_WHAT IS REQUIRED_: Once the line with "def imageR47 (g" is found in the data, output it and each following line exactly, up to and including the line with "imageR47 g &&", and nothing before or after.
--- START ---
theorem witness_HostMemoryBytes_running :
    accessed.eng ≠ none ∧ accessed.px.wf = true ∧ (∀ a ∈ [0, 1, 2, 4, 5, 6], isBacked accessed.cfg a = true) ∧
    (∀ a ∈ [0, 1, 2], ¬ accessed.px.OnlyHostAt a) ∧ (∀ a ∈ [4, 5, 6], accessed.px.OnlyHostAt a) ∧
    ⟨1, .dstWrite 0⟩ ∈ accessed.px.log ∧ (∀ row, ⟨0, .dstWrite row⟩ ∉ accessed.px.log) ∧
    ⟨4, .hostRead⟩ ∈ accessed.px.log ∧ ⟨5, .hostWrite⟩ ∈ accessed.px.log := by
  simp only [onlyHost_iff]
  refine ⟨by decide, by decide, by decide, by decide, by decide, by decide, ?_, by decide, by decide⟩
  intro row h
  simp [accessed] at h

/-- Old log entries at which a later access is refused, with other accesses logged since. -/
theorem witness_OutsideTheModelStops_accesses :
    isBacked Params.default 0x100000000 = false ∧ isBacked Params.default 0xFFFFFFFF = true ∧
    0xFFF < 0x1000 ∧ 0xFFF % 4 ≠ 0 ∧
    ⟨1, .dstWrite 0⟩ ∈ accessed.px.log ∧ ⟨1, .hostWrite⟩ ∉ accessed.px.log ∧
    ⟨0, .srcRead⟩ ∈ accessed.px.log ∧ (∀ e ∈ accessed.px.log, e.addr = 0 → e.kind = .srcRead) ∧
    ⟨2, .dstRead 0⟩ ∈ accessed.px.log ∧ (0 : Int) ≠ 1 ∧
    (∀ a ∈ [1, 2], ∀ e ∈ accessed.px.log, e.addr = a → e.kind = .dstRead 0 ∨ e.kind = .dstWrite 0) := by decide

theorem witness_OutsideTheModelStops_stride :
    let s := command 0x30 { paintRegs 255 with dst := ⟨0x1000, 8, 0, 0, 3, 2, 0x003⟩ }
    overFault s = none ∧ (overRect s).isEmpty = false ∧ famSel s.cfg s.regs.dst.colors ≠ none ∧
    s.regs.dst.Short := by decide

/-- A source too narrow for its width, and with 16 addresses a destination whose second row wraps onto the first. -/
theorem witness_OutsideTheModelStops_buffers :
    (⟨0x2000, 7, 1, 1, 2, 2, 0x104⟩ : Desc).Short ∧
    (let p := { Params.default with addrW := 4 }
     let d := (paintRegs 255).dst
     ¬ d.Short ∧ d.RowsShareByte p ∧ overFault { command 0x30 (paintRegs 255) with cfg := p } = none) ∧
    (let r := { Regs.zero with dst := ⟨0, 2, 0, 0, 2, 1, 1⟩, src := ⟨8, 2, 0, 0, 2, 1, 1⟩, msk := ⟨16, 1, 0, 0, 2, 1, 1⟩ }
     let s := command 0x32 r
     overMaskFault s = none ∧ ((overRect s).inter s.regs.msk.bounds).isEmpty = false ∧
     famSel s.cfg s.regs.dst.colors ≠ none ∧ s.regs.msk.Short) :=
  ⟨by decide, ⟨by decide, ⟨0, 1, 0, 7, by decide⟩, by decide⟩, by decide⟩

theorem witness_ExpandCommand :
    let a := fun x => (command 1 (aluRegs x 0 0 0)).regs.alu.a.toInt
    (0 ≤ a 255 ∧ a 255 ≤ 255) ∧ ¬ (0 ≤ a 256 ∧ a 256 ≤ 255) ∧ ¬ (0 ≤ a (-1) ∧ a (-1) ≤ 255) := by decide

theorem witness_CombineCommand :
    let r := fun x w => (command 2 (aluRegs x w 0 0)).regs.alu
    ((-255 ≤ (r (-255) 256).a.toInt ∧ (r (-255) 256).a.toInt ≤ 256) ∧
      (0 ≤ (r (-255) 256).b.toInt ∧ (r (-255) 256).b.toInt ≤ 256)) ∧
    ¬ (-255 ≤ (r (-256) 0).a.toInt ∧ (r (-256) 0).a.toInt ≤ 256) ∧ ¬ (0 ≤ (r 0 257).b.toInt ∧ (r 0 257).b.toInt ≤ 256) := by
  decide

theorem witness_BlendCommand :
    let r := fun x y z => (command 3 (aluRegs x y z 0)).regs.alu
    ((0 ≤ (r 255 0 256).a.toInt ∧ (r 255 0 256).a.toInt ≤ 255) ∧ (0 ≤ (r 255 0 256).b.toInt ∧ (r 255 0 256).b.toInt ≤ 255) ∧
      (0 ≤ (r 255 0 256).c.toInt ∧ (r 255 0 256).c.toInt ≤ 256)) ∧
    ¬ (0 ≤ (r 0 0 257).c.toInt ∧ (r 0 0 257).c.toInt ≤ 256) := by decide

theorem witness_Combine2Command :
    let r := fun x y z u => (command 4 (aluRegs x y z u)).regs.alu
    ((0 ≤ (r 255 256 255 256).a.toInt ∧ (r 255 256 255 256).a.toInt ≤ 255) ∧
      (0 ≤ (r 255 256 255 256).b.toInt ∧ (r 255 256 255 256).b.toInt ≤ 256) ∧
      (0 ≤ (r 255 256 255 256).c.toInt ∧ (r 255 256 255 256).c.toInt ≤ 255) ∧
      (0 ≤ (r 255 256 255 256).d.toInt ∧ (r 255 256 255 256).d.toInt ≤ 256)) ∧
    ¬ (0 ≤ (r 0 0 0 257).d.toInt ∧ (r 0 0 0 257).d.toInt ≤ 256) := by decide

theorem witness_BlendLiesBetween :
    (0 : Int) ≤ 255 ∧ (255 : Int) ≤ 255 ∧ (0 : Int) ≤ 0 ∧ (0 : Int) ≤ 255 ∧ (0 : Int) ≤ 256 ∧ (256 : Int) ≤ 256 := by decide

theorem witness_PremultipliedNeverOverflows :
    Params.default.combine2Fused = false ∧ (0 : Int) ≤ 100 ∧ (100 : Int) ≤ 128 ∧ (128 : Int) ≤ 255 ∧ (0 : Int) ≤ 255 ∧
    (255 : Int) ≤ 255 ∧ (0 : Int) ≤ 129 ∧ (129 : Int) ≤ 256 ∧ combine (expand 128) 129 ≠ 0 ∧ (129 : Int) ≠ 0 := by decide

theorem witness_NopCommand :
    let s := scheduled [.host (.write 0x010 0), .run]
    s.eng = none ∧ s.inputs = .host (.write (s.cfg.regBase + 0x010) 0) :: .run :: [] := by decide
--- END ---
--- START ---
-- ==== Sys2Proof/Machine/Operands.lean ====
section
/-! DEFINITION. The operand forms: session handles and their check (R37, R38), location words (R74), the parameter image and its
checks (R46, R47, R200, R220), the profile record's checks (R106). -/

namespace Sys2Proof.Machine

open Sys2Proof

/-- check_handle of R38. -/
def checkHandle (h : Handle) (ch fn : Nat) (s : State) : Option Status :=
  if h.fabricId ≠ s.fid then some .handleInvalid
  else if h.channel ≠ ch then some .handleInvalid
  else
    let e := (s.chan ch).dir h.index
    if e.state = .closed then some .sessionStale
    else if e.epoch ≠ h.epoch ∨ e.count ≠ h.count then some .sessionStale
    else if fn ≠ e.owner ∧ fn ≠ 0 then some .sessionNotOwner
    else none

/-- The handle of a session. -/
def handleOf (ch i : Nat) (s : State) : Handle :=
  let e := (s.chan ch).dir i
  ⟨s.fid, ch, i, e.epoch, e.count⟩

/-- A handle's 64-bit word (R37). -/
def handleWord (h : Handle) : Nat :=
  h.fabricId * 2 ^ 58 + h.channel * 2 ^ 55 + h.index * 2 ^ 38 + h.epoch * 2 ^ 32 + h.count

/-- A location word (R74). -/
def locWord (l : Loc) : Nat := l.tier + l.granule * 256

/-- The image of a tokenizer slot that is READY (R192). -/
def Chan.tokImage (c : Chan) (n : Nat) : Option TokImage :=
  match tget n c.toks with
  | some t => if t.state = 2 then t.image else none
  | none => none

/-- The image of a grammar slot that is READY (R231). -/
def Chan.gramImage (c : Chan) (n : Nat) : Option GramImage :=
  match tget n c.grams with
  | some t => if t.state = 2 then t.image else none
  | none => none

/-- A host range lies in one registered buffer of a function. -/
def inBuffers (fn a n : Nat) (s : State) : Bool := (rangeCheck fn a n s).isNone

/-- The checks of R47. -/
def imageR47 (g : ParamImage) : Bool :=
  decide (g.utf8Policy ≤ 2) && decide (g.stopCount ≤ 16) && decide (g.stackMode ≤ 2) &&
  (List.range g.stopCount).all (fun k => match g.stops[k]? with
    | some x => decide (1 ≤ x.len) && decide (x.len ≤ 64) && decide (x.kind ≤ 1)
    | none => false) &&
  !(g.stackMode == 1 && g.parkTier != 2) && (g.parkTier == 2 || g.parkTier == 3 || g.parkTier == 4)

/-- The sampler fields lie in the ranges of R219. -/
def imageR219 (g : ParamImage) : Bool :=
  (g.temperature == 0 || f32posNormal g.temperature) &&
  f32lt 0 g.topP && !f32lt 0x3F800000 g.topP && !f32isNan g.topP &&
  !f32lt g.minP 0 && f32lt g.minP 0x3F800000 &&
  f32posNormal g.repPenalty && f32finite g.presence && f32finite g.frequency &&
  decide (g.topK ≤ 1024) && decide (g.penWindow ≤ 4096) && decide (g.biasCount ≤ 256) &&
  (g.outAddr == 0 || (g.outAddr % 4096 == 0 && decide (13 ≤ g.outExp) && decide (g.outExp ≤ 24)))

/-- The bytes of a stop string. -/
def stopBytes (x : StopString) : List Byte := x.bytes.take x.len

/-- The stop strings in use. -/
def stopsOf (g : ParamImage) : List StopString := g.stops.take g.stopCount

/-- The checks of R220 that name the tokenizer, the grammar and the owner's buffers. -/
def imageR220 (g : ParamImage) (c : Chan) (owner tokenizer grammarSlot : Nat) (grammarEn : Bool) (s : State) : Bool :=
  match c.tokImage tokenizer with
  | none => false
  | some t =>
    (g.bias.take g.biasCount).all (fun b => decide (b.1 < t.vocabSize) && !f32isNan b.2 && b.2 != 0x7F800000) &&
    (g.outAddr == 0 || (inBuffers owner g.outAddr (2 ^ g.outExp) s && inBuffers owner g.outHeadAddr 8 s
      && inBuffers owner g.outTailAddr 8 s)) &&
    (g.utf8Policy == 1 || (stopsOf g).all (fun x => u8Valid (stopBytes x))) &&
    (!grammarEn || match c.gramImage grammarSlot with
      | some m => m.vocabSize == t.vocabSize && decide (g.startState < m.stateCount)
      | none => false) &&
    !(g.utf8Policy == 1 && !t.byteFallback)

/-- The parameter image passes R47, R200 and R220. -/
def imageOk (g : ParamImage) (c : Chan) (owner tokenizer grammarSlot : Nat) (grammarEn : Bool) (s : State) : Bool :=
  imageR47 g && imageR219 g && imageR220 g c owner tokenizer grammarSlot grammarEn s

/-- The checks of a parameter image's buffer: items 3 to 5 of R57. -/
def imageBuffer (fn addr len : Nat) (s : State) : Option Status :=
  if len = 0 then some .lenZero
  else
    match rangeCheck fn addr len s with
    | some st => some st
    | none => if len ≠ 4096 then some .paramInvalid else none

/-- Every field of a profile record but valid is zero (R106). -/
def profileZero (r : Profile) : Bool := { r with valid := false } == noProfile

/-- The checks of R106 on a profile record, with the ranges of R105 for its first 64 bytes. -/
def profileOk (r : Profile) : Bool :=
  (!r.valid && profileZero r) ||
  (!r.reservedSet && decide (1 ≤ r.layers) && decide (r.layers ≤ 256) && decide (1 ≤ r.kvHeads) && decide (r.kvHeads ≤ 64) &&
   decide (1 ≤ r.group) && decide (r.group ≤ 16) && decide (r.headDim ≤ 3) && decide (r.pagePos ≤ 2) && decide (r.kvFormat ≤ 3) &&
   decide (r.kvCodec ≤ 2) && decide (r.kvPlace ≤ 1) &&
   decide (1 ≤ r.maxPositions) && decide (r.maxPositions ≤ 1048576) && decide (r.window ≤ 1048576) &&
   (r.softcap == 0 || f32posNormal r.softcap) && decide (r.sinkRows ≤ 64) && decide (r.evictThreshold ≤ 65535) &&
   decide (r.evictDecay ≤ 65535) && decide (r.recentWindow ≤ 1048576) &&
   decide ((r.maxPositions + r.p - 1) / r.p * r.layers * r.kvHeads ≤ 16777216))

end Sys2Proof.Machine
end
--- END ---
--- START ---
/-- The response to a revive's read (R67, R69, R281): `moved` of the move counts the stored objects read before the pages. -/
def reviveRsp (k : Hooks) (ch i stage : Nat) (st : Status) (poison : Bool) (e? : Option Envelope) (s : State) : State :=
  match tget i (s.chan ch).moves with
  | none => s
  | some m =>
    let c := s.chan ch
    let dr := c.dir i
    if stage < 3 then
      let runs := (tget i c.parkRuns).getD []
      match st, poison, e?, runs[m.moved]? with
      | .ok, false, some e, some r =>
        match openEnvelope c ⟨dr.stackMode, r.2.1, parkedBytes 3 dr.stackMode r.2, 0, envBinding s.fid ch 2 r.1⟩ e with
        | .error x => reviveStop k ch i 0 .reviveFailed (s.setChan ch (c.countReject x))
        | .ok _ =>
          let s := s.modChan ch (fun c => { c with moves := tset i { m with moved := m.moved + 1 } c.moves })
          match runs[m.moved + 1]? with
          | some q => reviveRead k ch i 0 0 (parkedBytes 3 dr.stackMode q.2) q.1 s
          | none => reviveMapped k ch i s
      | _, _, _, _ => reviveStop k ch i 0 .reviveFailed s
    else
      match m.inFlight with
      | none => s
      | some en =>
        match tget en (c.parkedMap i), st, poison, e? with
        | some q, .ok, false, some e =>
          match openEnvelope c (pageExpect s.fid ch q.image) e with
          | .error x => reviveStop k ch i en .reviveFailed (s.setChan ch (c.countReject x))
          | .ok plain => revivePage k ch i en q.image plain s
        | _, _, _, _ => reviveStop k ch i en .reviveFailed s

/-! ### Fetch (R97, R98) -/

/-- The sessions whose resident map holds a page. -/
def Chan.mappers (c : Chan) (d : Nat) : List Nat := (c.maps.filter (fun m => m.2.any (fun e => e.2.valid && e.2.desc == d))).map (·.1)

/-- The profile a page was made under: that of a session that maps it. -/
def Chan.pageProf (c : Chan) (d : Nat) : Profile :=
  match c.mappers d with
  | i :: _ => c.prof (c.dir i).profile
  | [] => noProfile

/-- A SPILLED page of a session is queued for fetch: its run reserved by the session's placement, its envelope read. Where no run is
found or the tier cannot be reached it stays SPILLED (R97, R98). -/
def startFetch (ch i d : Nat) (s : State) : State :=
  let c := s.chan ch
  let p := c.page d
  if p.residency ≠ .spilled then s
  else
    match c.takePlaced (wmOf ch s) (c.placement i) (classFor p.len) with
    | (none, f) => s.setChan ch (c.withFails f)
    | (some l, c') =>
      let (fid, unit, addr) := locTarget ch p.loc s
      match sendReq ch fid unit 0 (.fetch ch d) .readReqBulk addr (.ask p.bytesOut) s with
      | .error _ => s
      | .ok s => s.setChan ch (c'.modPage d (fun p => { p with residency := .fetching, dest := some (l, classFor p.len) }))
--- END ---
_SOLVED EXERCISE_:
def imageR47 (g : ParamImage) : Bool :=
  decide (g.utf8Policy ≤ 2) && decide (g.stopCount ≤ 16) && decide (g.stackMode ≤ 2) &&
  (List.range g.stopCount).all (fun k => match g.stops[k]? with
    | some x => decide (1 ≤ x.len) && decide (x.len ≤ 64) && decide (x.kind ≤ 1)
    | none => false) &&
  !(g.stackMode == 1 && g.parkTier != 2) && (g.parkTier == 2 || g.parkTier == 3 || g.parkTier == 4)

/-- The sampler fields lie in the ranges of R219. -/
def imageR219 (g : ParamImage) : Bool :=
  (g.temperature == 0 || f32posNormal g.temperature) &&
  f32lt 0 g.topP && !f32lt 0x3F800000 g.topP && !f32isNan g.topP &&
  !f32lt g.minP 0 && f32lt g.minP 0x3F800000 &&
  f32posNormal g.repPenalty && f32finite g.presence && f32finite g.frequency &&
  decide (g.topK ≤ 1024) && decide (g.penWindow ≤ 4096) && decide (g.biasCount ≤ 256) &&
  (g.outAddr == 0 || (g.outAddr % 4096 == 0 && decide (13 ≤ g.outExp) && decide (g.outExp ≤ 24)))

/-- The bytes of a stop string. -/
def stopBytes (x : StopString) : List Byte := x.bytes.take x.len

/-- The stop strings in use. -/
def stopsOf (g : ParamImage) : List StopString := g.stops.take g.stopCount

/-- The checks of R220 that name the tokenizer, the grammar and the owner's buffers. -/
def imageR220 (g : ParamImage) (c : Chan) (owner tokenizer grammarSlot : Nat) (grammarEn : Bool) (s : State) : Bool :=
  match c.tokImage tokenizer with
  | none => false
  | some t =>
    (g.bias.take g.biasCount).all (fun b => decide (b.1 < t.vocabSize) && !f32isNan b.2 && b.2 != 0x7F800000) &&
    (g.outAddr == 0 || (inBuffers owner g.outAddr (2 ^ g.outExp) s && inBuffers owner g.outHeadAddr 8 s
      && inBuffers owner g.outTailAddr 8 s)) &&
    (g.utf8Policy == 1 || (stopsOf g).all (fun x => u8Valid (stopBytes x))) &&
    (!grammarEn || match c.gramImage grammarSlot with
      | some m => m.vocabSize == t.vocabSize && decide (g.startState < m.stateCount)
      | none => false) &&
    !(g.utf8Policy == 1 && !t.byteFallback)

/-- The parameter image passes R47, R200 and R220. -/
def imageOk (g : ParamImage) (c : Chan) (owner tokenizer grammarSlot : Nat) (grammarEn : Bool) (s : State) : Bool :=
  imageR47 g && imageR219 g && imageR220 g c owner tokenizer grammarSlot grammarEn s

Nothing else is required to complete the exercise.